Dataset Subsetting Based on Dataset, Numerical, String, or Regex Field

This Floe subsets an input dataset based on the specified field type chosen in the Subset Type parameter. It only does one type of subsetting at a time, based on the string subset type chosen.

  • If the string subset type is chosen, records whose values in the specified string`_`field that match the string`_`constant`_`value parameter will be emitted to the matched dataset.

  • If the regex subset type is chosen, records whose values in the specified regex_field that match the regular expression given in the regex parameter will be emitted to the matched dataset.

  • If the numerical subset type is chosen, records whose values in their specified numerical`_`field that satisfy the chosen numerical relationship numerical`_`constant_value parameter will be emitted to the matched dataset. Integer or float values can be used for the constant and field values.

  • IF the dataset subset type is chosen, this floe subsets the ‘input’ dataset based on whether its molecules exist in the ‘reference’ dataset. The molecule equivalence is determined by canonical SMILES matching. If this option is chosen, this floe has to generate and cache all SMILES representation of the molecules in the ‘reference’ dataset, therefore, this option is not suitable for handling a very large dataset.

Output ports:

  • Records that satisfy the given subset criteria will be sent to the matched dataset.

  • Records that does not match will be sent to the unmatched dataset if output of this data is chosen.

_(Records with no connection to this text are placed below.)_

-- ==== Sys2Proof/Laws/State.lean ====
section
/-! SUPPORT. What the named updates of State leave alone, field by field and reader by reader, and what they set. -/

namespace Sys2Proof.Machine

/-- An event changes the host interface alone. -/
theorem State.eventAt_host_only (s : State) (d : Int) (src cause inst : Nat) (data : Bytes) :
    ∃ h, s.eventAt d src cause inst data = { s with host := h } := by
  simp only [State.eventAt]
  split <;> exact ⟨_, rfl⟩

theorem State.event_host_only (s : State) (src cause inst : Nat) (data : Bytes) :
    ∃ h, s.event src cause inst data = { s with host := h } := s.eventAt_host_only _ src cause inst data

@[simp] theorem State.tick_pending (s : State) (t : Time) : (s.tick t).pending = s.pending := rfl
@[simp] theorem State.tick_freeIx (s : State) (t : Time) : (s.tick t).freeIx = s.freeIx := rfl
@[simp] theorem State.tick_out (s : State) (t : Time) : (s.tick t).out = s.out := rfl
@[simp] theorem State.tick_resp (s : State) (t : Time) : (s.tick t).resp = s.resp := rfl
@[simp] theorem State.tick_obj (s : State) (t : Time) : (s.tick t).obj = s.obj := rfl
@[simp] theorem State.tick_force (s : State) (t : Time) : (s.tick t).force = s.force := rfl
@[simp] theorem State.tick_waits (s : State) (t : Time) : (s.tick t).waits = s.waits := rfl
@[simp] theorem State.tick_enc (s : State) (t : Time) : (s.tick t).enc = s.enc := rfl
@[simp] theorem State.tick_lax (s : State) (t : Time) : (s.tick t).lax = s.lax := rfl
@[simp] theorem State.tick_gin (s : State) (t : Time) : (s.tick t).gin = s.gin := rfl
@[simp] theorem State.tick_pls (s : State) (t : Time) : (s.tick t).pls = s.pls := rfl
@[simp] theorem State.tick_snap (s : State) (t : Time) : (s.tick t).snap = s.snap := rfl
@[simp] theorem State.tick_tal (s : State) (t : Time) : (s.tick t).tal = s.tal := rfl
@[simp] theorem State.tick_axes (s : State) (t : Time) : (s.tick t).axes = s.axes := rfl
@[simp] theorem State.tick_loops (s : State) (t : Time) : (s.tick t).loops = s.loops := rfl
@[simp] theorem State.tick_segs (s : State) (t : Time) : (s.tick t).segs = s.segs := rfl
@[simp] theorem State.tick_host (s : State) (t : Time) : (s.tick t).host = s.host := rfl
@[simp] theorem State.tick_mem (s : State) (t : Time) : (s.tick t).mem = s.mem := rfl
@[simp] theorem State.tick_net (s : State) (t : Time) : (s.tick t).net = s.net := rfl
@[simp] theorem State.tick_store (s : State) (t : Time) : (s.tick t).store = s.store := rfl
@[simp] theorem State.tick_fab (s : State) (t : Time) : (s.tick t).fab = s.fab := rfl
@[simp] theorem State.tick_lamp (s : State) (t : Time) : (s.tick t).lamp = s.lamp := rfl
@[simp] theorem State.tick_mode (s : State) (t : Time) : (s.tick t).mode = s.mode := rfl
@[simp] theorem State.tick_flt (s : State) (t : Time) : (s.tick t).flt = s.flt := rfl
@[simp] theorem State.tick_cas (s : State) (t : Time) : (s.tick t).cas = s.cas := rfl
@[simp] theorem State.tick_rej (s : State) (t : Time) : (s.tick t).rej = s.rej := rfl
@[simp] theorem State.tick_vdda (s : State) (t : Time) : (s.tick t).vdda = s.vdda := rfl
@[simp] theorem State.tick_adc (s : State) (t : Time) : (s.tick t).adc = s.adc := rfl
@[simp] theorem State.tick_comp (s : State) (t : Time) : (s.tick t).comp = s.comp := rfl
@[simp] theorem State.tick_notary (s : State) (t : Time) : (s.tick t).notary = s.notary := rfl
@[simp] theorem State.tick_otp (s : State) (t : Time) : (s.tick t).otp = s.otp := rfl
@[simp] theorem State.tick_led (s : State) (t : Time) : (s.tick t).led = s.led := rfl
@[simp] theorem State.tick_ledScrub (s : State) (t : Time) : (s.tick t).ledScrub = s.ledScrub := rfl
@[simp] theorem State.tick_ledScrubT (s : State) (t : Time) : (s.tick t).ledScrubT = s.ledScrubT := rfl

@[simp] theorem State.answer_pending (s : State) (r : Resp) : (s.answer r).pending = s.pending := rfl
@[simp] theorem State.answer_freeIx (s : State) (r : Resp) : (s.answer r).freeIx = s.freeIx := rfl
@[simp] theorem State.answer_out (s : State) (r : Resp) : (s.answer r).out = s.out := rfl
@[simp] theorem State.answer_clk (s : State) (r : Resp) : (s.answer r).clk = s.clk := rfl
@[simp] theorem State.answer_obj (s : State) (r : Resp) : (s.answer r).obj = s.obj := rfl
@[simp] theorem State.answer_force (s : State) (r : Resp) : (s.answer r).force = s.force := rfl
@[simp] theorem State.answer_waits (s : State) (r : Resp) : (s.answer r).waits = s.waits := rfl
@[simp] theorem State.answer_enc (s : State) (r : Resp) : (s.answer r).enc = s.enc := rfl
@[simp] theorem State.answer_lax (s : State) (r : Resp) : (s.answer r).lax = s.lax := rfl
@[simp] theorem State.answer_gin (s : State) (r : Resp) : (s.answer r).gin = s.gin := rfl
@[simp] theorem State.answer_pls (s : State) (r : Resp) : (s.answer r).pls = s.pls := rfl
@[simp] theorem State.answer_snap (s : State) (r : Resp) : (s.answer r).snap = s.snap := rfl
@[simp] theorem State.answer_tal (s : State) (r : Resp) : (s.answer r).tal = s.tal := rfl
@[simp] theorem State.answer_axes (s : State) (r : Resp) : (s.answer r).axes = s.axes := rfl
@[simp] theorem State.answer_loops (s : State) (r : Resp) : (s.answer r).loops = s.loops := rfl
@[simp] theorem State.answer_segs (s : State) (r : Resp) : (s.answer r).segs = s.segs := rfl
@[simp] theorem State.answer_host (s : State) (r : Resp) : (s.answer r).host = s.host := rfl
@[simp] theorem State.answer_mem (s : State) (r : Resp) : (s.answer r).mem = s.mem := rfl
@[simp] theorem State.answer_net (s : State) (r : Resp) : (s.answer r).net = s.net := rfl
@[simp] theorem State.answer_store (s : State) (r : Resp) : (s.answer r).store = s.store := rfl
@[simp] theorem State.answer_fab (s : State) (r : Resp) : (s.answer r).fab = s.fab := rfl
@[simp] theorem State.answer_lamp (s : State) (r : Resp) : (s.answer r).lamp = s.lamp := rfl
@[simp] theorem State.answer_mode (s : State) (r : Resp) : (s.answer r).mode = s.mode := rfl
@[simp] theorem State.answer_flt (s : State) (r : Resp) : (s.answer r).flt = s.flt := rfl
@[simp] theorem State.answer_cas (s : State) (r : Resp) : (s.answer r).cas = s.cas := rfl
@[simp] theorem State.answer_rej (s : State) (r : Resp) : (s.answer r).rej = s.rej := rfl
@[simp] theorem State.answer_vdda (s : State) (r : Resp) : (s.answer r).vdda = s.vdda := rfl
@[simp] theorem State.answer_adc (s : State) (r : Resp) : (s.answer r).adc = s.adc := rfl
@[simp] theorem State.answer_comp (s : State) (r : Resp) : (s.answer r).comp = s.comp := rfl
@[simp] theorem State.answer_notary (s : State) (r : Resp) : (s.answer r).notary = s.notary := rfl
@[simp] theorem State.answer_otp (s : State) (r : Resp) : (s.answer r).otp = s.otp := rfl
@[simp] theorem State.answer_led (s : State) (r : Resp) : (s.answer r).led = s.led := rfl
@[simp] theorem State.answer_ledScrub (s : State) (r : Resp) : (s.answer r).ledScrub = s.ledScrub := rfl
@[simp] theorem State.answer_ledScrubT (s : State) (r : Resp) : (s.answer r).ledScrubT = s.ledScrubT := rfl

@[simp] theorem State.send_pending (s : State) (o : Out) : (s.send o).pending = s.pending := rfl
@[simp] theorem State.send_freeIx (s : State) (o : Out) : (s.send o).freeIx = s.freeIx := rfl
@[simp] theorem State.send_resp (s : State) (o : Out) : (s.send o).resp = s.resp := rfl
@[simp] theorem State.send_clk (s : State) (o : Out) : (s.send o).clk = s.clk := rfl
@[simp] theorem State.send_obj (s : State) (o : Out) : (s.send o).obj = s.obj := rfl
@[simp] theorem State.send_force (s : State) (o : Out) : (s.send o).force = s.force := rfl
@[simp] theorem State.send_waits (s : State) (o : Out) : (s.send o).waits = s.waits := rfl
@[simp] theorem State.send_enc (s : State) (o : Out) : (s.send o).enc = s.enc := rfl
@[simp] theorem State.send_lax (s : State) (o : Out) : (s.send o).lax = s.lax := rfl
@[simp] theorem State.send_gin (s : State) (o : Out) : (s.send o).gin = s.gin := rfl
@[simp] theorem State.send_pls (s : State) (o : Out) : (s.send o).pls = s.pls := rfl
@[simp] theorem State.send_snap (s : State) (o : Out) : (s.send o).snap = s.snap := rfl
@[simp] theorem State.send_tal (s : State) (o : Out) : (s.send o).tal = s.tal := rfl
@[simp] theorem State.send_axes (s : State) (o : Out) : (s.send o).axes = s.axes := rfl
@[simp] theorem State.send_loops (s : State) (o : Out) : (s.send o).loops = s.loops := rfl
@[simp] theorem State.send_segs (s : State) (o : Out) : (s.send o).segs = s.segs := rfl
@[simp] theorem State.send_host (s : State) (o : Out) : (s.send o).host = s.host := rfl
@[simp] theorem State.send_mem (s : State) (o : Out) : (s.send o).mem = s.mem := rfl
@[simp] theorem State.send_net (s : State) (o : Out) : (s.send o).net = s.net := rfl
@[simp] theorem State.send_store (s : State) (o : Out) : (s.send o).store = s.store := rfl
@[simp] theorem State.send_fab (s : State) (o : Out) : (s.send o).fab = s.fab := rfl
@[simp] theorem State.send_lamp (s : State) (o : Out) : (s.send o).lamp = s.lamp := rfl
@[simp] theorem State.send_mode (s : State) (o : Out) : (s.send o).mode = s.mode := rfl
@[simp] theorem State.send_flt (s : State) (o : Out) : (s.send o).flt = s.flt := rfl
@[simp] theorem State.send_cas (s : State) (o : Out) : (s.send o).cas = s.cas := rfl
@[simp] theorem State.send_rej (s : State) (o : Out) : (s.send o).rej = s.rej := rfl
@[simp] theorem State.send_vdda (s : State) (o : Out) : (s.send o).vdda = s.vdda := rfl
@[simp] theorem State.send_adc (s : State) (o : Out) : (s.send o).adc = s.adc := rfl
@[simp] theorem State.send_comp (s : State) (o : Out) : (s.send o).comp = s.comp := rfl
@[simp] theorem State.send_notary (s : State) (o : Out) : (s.send o).notary = s.notary := rfl
@[simp] theorem State.send_otp (s : State) (o : Out) : (s.send o).otp = s.otp := rfl
@[simp] theorem State.send_led (s : State) (o : Out) : (s.send o).led = s.led := rfl
@[simp] theorem State.send_ledScrub (s : State) (o : Out) : (s.send o).ledScrub = s.ledScrub := rfl
@[simp] theorem State.send_ledScrubT (s : State) (o : Out) : (s.send o).ledScrubT = s.ledScrubT := rfl

@[simp] theorem State.setEnc_pending (s : State) (e : Nat) (v : Enc) : (s.setEnc e v).pending = s.pending := rfl
@[simp] theorem State.setEnc_freeIx (s : State) (e : Nat) (v : Enc) : (s.setEnc e v).freeIx = s.freeIx := rfl
@[simp] theorem State.setEnc_out (s : State) (e : Nat) (v : Enc) : (s.setEnc e v).out = s.out := rfl
@[simp] theorem State.setEnc_resp (s : State) (e : Nat) (v : Enc) : (s.setEnc e v).resp = s.resp := rfl
@[simp] theorem State.setEnc_clk (s : State) (e : Nat) (v : Enc) : (s.setEnc e v).clk = s.clk := rfl
@[simp] theorem State.setEnc_obj (s : State) (e : Nat) (v : Enc) : (s.setEnc e v).obj = s.obj := rfl
@[simp] theorem State.setEnc_force (s : State) (e : Nat) (v : Enc) : (s.setEnc e v).force = s.force := rfl
@[simp] theorem State.setEnc_waits (s : State) (e : Nat) (v : Enc) : (s.setEnc e v).waits = s.waits := rfl
@[simp] theorem State.setEnc_lax (s : State) (e : Nat) (v : Enc) : (s.setEnc e v).lax = s.lax := rfl
@[simp] theorem State.setEnc_gin (s : State) (e : Nat) (v : Enc) : (s.setEnc e v).gin = s.gin := rfl
@[simp] theorem State.setEnc_pls (s : State) (e : Nat) (v : Enc) : (s.setEnc e v).pls = s.pls := rfl
@[simp] theorem State.setEnc_snap (s : State) (e : Nat) (v : Enc) : (s.setEnc e v).snap = s.snap := rfl
@[simp] theorem State.setEnc_tal (s : State) (e : Nat) (v : Enc) : (s.setEnc e v).tal = s.tal := rfl
@[simp] theorem State.setEnc_axes (s : State) (e : Nat) (v : Enc) : (s.setEnc e v).axes = s.axes := rfl
@[simp] theorem State.setEnc_loops (s : State) (e : Nat) (v : Enc) : (s.setEnc e v).loops = s.loops := rfl
@[simp] theorem State.setEnc_segs (s : State) (e : Nat) (v : Enc) : (s.setEnc e v).segs = s.segs := rfl
@[simp] theorem State.setEnc_host (s : State) (e : Nat) (v : Enc) : (s.setEnc e v).host = s.host := rfl
@[simp] theorem State.setEnc_mem (s : State) (e : Nat) (v : Enc) : (s.setEnc e v).mem = s.mem := rfl
@[simp] theorem State.setEnc_net (s : State) (e : Nat) (v : Enc) : (s.setEnc e v).net = s.net := rfl
@[simp] theorem State.setEnc_store (s : State) (e : Nat) (v : Enc) : (s.setEnc e v).store = s.store := rfl
@[simp] theorem State.setEnc_fab (s : State) (e : Nat) (v : Enc) : (s.setEnc e v).fab = s.fab := rfl
@[simp] theorem State.setEnc_lamp (s : State) (e : Nat) (v : Enc) : (s.setEnc e v).lamp = s.lamp := rfl
@[simp] theorem State.setEnc_mode (s : State) (e : Nat) (v : Enc) : (s.setEnc e v).mode = s.mode := rfl
@[simp] theorem State.setEnc_flt (s : State) (e : Nat) (v : Enc) : (s.setEnc e v).flt = s.flt := rfl
@[simp] theorem State.setEnc_cas (s : State) (e : Nat) (v : Enc) : (s.setEnc e v).cas = s.cas := rfl
@[simp] theorem State.setEnc_rej (s : State) (e : Nat) (v : Enc) : (s.setEnc e v).rej = s.rej := rfl
@[simp] theorem State.setEnc_vdda (s : State) (e : Nat) (v : Enc) : (s.setEnc e v).vdda = s.vdda := rfl
@[simp] theorem State.setEnc_adc (s : State) (e : Nat) (v : Enc) : (s.setEnc e v).adc = s.adc := rfl
@[simp] theorem State.setEnc_comp (s : State) (e : Nat) (v : Enc) : (s.setEnc e v).comp = s.comp := rfl
@[simp] theorem State.setEnc_notary (s : State) (e : Nat) (v : Enc) : (s.setEnc e v).notary = s.notary := rfl
@[simp] theorem State.setEnc_otp (s : State) (e : Nat) (v : Enc) : (s.setEnc e v).otp = s.otp := rfl
@[simp] theorem State.setEnc_led (s : State) (e : Nat) (v : Enc) : (s.setEnc e v).led = s.led := rfl
@[simp] theorem State.setEnc_ledScrub (s : State) (e : Nat) (v : Enc) : (s.setEnc e v).ledScrub = s.ledScrub := rfl
@[simp] theorem State.setEnc_ledScrubT (s : State) (e : Nat) (v : Enc) : (s.setEnc e v).ledScrubT = s.ledScrubT := rfl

  • Records missing the field for subsetting will be sent to the missing dataset if output of this data is chosen.

Extra Required Parameters

  • SMILES Field (Field Type: String) : The name for the SMILES field.
    Default: SMILES
  • SMILES Type (string) : The type of the SMILES generated.
    Default: isomeric-canonical
    Choices: isomeric-canonical, non-isomeric-canonical, non-canonical
  • Subset Type (string) : This parameter controls what type of subsetting is performed on the input data
    Default: string
    Choices: string, regex, dataset, numerical
  • Output matched dataset (dataset_out) : Output dataset of successful calculations
    Default: matched
  • Input Identifier Field (Field Type: String) : The name for the string data field.
  • Reference Identifier Field (Field Type: String) : The name for the string data field in the reference records read from the ‘init’ port.
  • Write missing dataset (boolean) : If off, then the ‘missing’ dataset is not generated.
    Default: False
  • SMILES Field (Field Type: String) : The name for the SMILES field.
    Default: SMILES
  • SMILES Type (string) : The type of the SMILES generated.
    Default: isomeric-canonical
    Choices: isomeric-canonical, non-isomeric-canonical, non-canonical
  • Write unmatched dataset (boolean) : If off, then the ‘unmatched’ dataset is not generated.
    Default: False
  • Failed Dataset (dataset_out) : Output dataset of failed calculations
    Default: Failed Output for Dataset Subsetting Based on Dataset, Numerical, String, or Regex Field
  • Input Dataset (data_source) : Dataset to subset